Thanks, M! In fact, my spouse does work at my institution and is going up for early tenure soon. If we were going to try to negotiate a lectureship, do you think it would be better to do that now (ideally with an outside offer) or at the end of my TT contract (in 4 years)?

Otherwise, it sounds like there's not a lot of flexibility to shift positions once on the TT? Either you get tenure or you leave the institution?

Higher Ed Admin

Well, there are a lot of administrative positions that probably don’t require you to have tenure. If you want to be dean or provost, then yes. But if you want to be director of special projects at your university, writing center director, assistant dean of your college, or anything else like that, I don’t think anyone will care about your tenure status. You could apply for open staff positions that interest you instead of trying to get your current position converted into something else. Then, you could adjunct for your old department if you still want to teach. It depends on the kind of administrative role you want.

Hope to help

I have seen a lot of people get in administration through student life---dean of student life does not require a TT appointment, at least at my university. Check out student affairs and don't be afraid to start lower (e.g., Director of Student Activities).

admin

Just to clarify ... certainly where I have worked, people who work in student life, etc., do not come from TT lines, or do not need to be in one. But they also cannot teach. That is, they cannot teach in a discipline - they might teach courses on student success at college. But it would be the end of a philosophy career.
If you get tenure, then you can hold your place at the table, and speak your mind. You can really make a big difference ... for your department, and for the discipline.

R1 Department Chair

For background, I teach at large, public R1 (but not the flagship campus) and have done a lot of faculty type administrative work. The NTT position possibility and the administrative position possibility present some different and some shared issues. One reason that departments might be reluctant to move someone from a TT line to NTT line is that they might feel that they have essentially given up a TT track position and TT positions are valuable in ways that NTT positions often aren't. If you get denied tenure and leave they might be authorized for a TT search to replace you. If you abandon tenure and teach the same courses in a NTT position it will be harder to justify replacing you with someone on the tenure track.

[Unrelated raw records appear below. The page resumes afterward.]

-- ==== Sys2Proof/Syntax.lean ====
section
/-! DEFINITION. The commands of the block: one constructor per row of spec/opcode_table.json, in the
table's order. The first operand `t` of each is the time-base tick at which it occurs (log 1). -/

namespace Sys2Proof
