-- ==== Sys2Proof/Machine/Regs.lean ====
section
/-! DEFINITION. The registers of the block: the byte address of each (R379, R380 and the register
headings of every chapter), the bit range of each field, and per register its reset word and the bits
of each access code (R7). -/

namespace Sys2Proof.Machine

/-- The base address of a half's window (R379). -/
def Half.base : Half → Nat
  | .a => 0x80000
  | .b => 0xC0000

/-- A field of a register: its top and bottom bit. -/
structure Fld where
  hi : Nat
  lo : Nat
  deriving DecidableEq, Repr

namespace Reg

My university is full of administrative positions that do not require a tenure track appointment. The top jobs (Associate Dean, Dean and higher) are reserved for tenure track faculty but there are plenty of other substantial roles that don't have this requirement. The problem is that as a faculty member, unless you have been involved in administration outside the department, you may not have the kind of documented track record that they are looking for in hiring into these positions. So the only jobs you may be eligible for and/or a strong candidate for might be relatively low level positions.

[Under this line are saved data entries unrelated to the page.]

/-- The slot take of an IGN or GAO start (R169): a slot, a booking, or BUSY. -/
def takeOut (d : Dev) (h : Half) (c : Nat) (v : Vals) (u : Nat) (p : Int) : Dev :=
  let rs := d.restrikes h v
  match d.holders h u with
  | [] => d.takeSlot h c v fun x => { x with restrikes := rs }
  | j :: _ =>
    match d.holderEnd h j, d.bookedInto h j with
    | some e, none =>
      if (e : Int) ≤ p then
        (d.setChan h c { d.chan h c with
          occ := .slot, vals := some v, slotT := some d.now, booked := some j, restrikes := rs }).setB
            (Reg.EVC_STAT h c) F.EVC_STAT_INFLIGHT true
      else d.dropOcc h c rBUSY false
    | _, _ => d.dropOcc h c rBUSY false

/-- FUELCUT of a half (R177). -/
def fuelCut (d : Dev) (h : Half) : Bool := d.bit (Reg.DMD_STAT h) F.DMD_STAT_FUELCUT

/-- P − 160 tk of one pending actuation (R159, R167, R169, R177, R178) (corners DEDUCED, log 34; DEDUCED, log 36). -/
def takeOne (d : Dev) (h : Half) (c : Nat) : Dev :=
  let v := d.vals h c
  match (d.chan h c).occ, d.startTime h c, outputOf v.action v.target with
  | .pending, some p, some o =>
    if d.operating && d.chIssues h c && decide (p / 65536 ≤ ((d.now + 160 : Nat) : Int)) then
      if d.notIssued h c v p then d.closeOcc h c
      else if d.mode = .halt then d.dropOcc h c rHALT false
      else
        match o with
        | .ls _ => if d.fuelCut h then d.dropOcc h c rHOSTLOSS false else d.takeDrv h c v p
        | _ => d.takeOut h c v o.unit p
    else d
  | _, _, _ => d

/-- The channels of a half that are not at their reset state, ascending. -/
def activeChans (d : Dev) (h : Half) : List Nat := (d.half h).chans.map (·.1)

/-- A slot take, after those that lower channels have due in this cycle (R179). -/
def slotTake (d : Dev) (h : Half) (c : Nat) : Dev :=
  ((d.activeChans h).filter fun j => decide (j < c)).foldl (fun d j => d.takeOne h j) d |>.takeOne h c

/-- Every slot take that is due: it comes before the switch of the same cycle (R179). -/
def allTakes (d : Dev) (h : Half) : Dev := (d.activeChans h).foldl (fun d j => d.takeOne h j) d

/-- A channel disarmed: a slot take due in this cycle comes first (R179); an occurrence that holds no slot and has not
issued is abandoned (R160). -/
def disarm (d : Dev) (h : Half) (c : Nat) : Dev :=
  ((d.slotTake h c).setB (Reg.EVC_STAT h c) F.EVC_STAT_ARMED false).rechoose h c

/-! ### Launches -/

/-- LATE of a channel, where the condition holds (corners DEDUCED, log 35). -/
def lateIf (d : Dev) (h : Half) (c : Nat) (b : Bool) : Dev :=
  if b then d.mark (Reg.EVC_STAT h c) F.EVC_STAT_LATE else d

/-- LATE and CAUGHT of a start that the test of R171 found late, as it is issued (corners DEDUCED, log 35). -/
def issuedLate (d : Dev) (h : Half) (c : Nat) (x : Chan) : Dev :=
  if x.lateAt.isSome then (d.lateIf h c true).mark (Reg.EVC_STAT h c) F.EVC_STAT_CAUGHT else d

/-- A start waits at the clamp (R172) (corners DEDUCED, log 35). -/
def hold (d : Dev) (h : Half) (c : Nat) : Dev :=
  let x := d.chan h c
  (d.setChan h c { x with waitT := some (x.waitT.getD d.now) }).setB (Reg.EVC_STAT h c)
    F.EVC_STAT_WAITING true

/-- The fine part of an edge, in taps of 1/32 tick (R136, R247) (corners DEDUCED, log 34). -/
def fineOf (t16 : Nat) : Nat := t16 % 65536 / 2048

/-- The occurrence runs from its start at the ball, `ball` with 16 fraction bits; `p` is its nominal
start, from which an angle end is placed (R163, R164, R171, R221). -/
def run (d : Dev) (h : Half) (c : Nat) (ball : Nat) (p : Int) : Dev :=
  let x := d.chan h c
  let v := d.valsNow h c
  let cyc := d.cycLen h
  let dur := if x.corr = 0 then v.endVal else (max 400 ((v.endVal : Int) + 4 * x.corr)).toNat
  let endT := if hasEnd v.action && !v.endAngle then some (ball + dur * 65536) else none
  let a := d.startAngle h c p
  let endA := if hasEnd v.action && v.endAngle then some (nextPassage cyc v.endVal a) else none
  let st := Reg.EVC_STAT h c
  (((d.setChan h c { x with
    occ := .launched, vals := some v, start := ball / 65536, fine := fineOf ball, waitT := none, lateAt := none,
    pred := none, coef := none, endT := endT, endA := endA }).setB st
      F.EVC_STAT_WAITING false).incF st F.EVC_STAT_OCC).report h c

/-- An output edge lane for an edge launched now (R14): how many ticks it waits for the first lane that becomes
free. A lane carries one edge in 4 tk; its delay line takes the code of the moment, between handshakes (R247) (DESIGN
CHOICE, log 4). -/
def lane (d : Dev) (h : Half) : Nat × Dev :=
  let code := d.f Reg.PWM_DLSTAT F.PWM_DLSTAT_CODE
  let busy := (d.half h).lanes.filter fun t => decide (d.now < t.1)
  let first := (busy.map (·.1)).foldl min (d.now + 20)
  if busy.length < 8 then (0, d.onHalf h fun s => { s with lanes := (d.now + 4, code) :: busy })
  else (first - d.now, d.onHalf h fun s => { s with
    lanes := (first + 4, code) :: busy.eraseP fun t => decide (t.1 = first) })

/-- The edge of an actuation that would be launched now, with 16 fraction bits: the start of an occurrence with a slot or
a booking, a deferred start, an end (R167, R209). -/
def edgeDue (d : Dev) (h : Half) (c : Nat) : Option Nat :=
  let x := d.chan h c
  let at' := fun (t : Nat) => if t / 65536 ≤ d.now + 6 then some (max t ((d.now + 6) * 65536)) else none
  match x.occ with
  | .slot =>
    match d.startTime h c with
    | some p => if x.lateAt.all fun s => decide (s ≤ d.phi h) then at' p.toNat else none
    | none => none
  | .deferred => x.e1.bind fun e => at' ((e + d.bankGap h ((d.valsNow h c).target / 2)) * 65536)
  | .launched => if isActuation (d.valsNow h c).action && !x.ending then x.endT.bind at' else none
  | _ => none

/-- The edges that come before a channel's: earlier in time, or at the same time of a lower channel (R14). -/
def edgesBefore (d : Dev) (h : Half) (c : Nat) : List (Nat × Nat) :=
  match d.edgeDue h c with
  | none => []
  | some t =>
    let due := (d.activeChans h).filterMap fun j => (d.edgeDue h j).map fun u => (u, j)
    (due.filter fun e => decide (e.1 < t ∨ (e.1 = t ∧ e.2 < c))).foldr
      (insertBy fun a b => decide (a.1 < b.1 ∨ (a.1 = b.1 ∧ a.2 ≤ b.2))) []
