/-- BANK_CLEAR (R216, R222). -/
def execBankClear (t : Tick) (_m : Master) (h : Half) (v : Word) (s : State) : Out :=
  s.onDev t fun d => d.onWrite (Reg.DRV_BANKCLR h) fun d =>
    (bitsOf v 6).foldl (fun d b => d.clrFlag (Reg.DRV_BANKSTAT h b) F.DRV_BANKSTAT_OFF) d

/-- HYD_CLEAR (R221). -/
def execHydClear (t : Tick) (_m : Master) (h : Half) (v : Word) (s : State) : Out :=
  s.onDev t fun d => d.onWrite (Reg.DRV_HYDCLR h) fun d =>
    (bitsOf v 12).foldl (fun d n => (List.range 8).foldl (fun d j => d.hydClear h n j) d) d

end Sys2Proof.Machine
end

You are probably aware of this but both the administrative route and the NTT route will probably involve a significant pay cut. Since negative tenure reviews are often somewhat traumatic many institutions may be reluctant to keep a possibly disgruntled former faculty member on in a different role. This might be a reason to start working on this before tenure. It's a little delicate, however, how to approach this. It would really help to start exploring options and talking to people about what you would have to do to make yourself attractive in an administrative role. But if you still are considering undergoing a tenure review then doing those kinds of things might create a perception of you that will make obtaining tenure harder.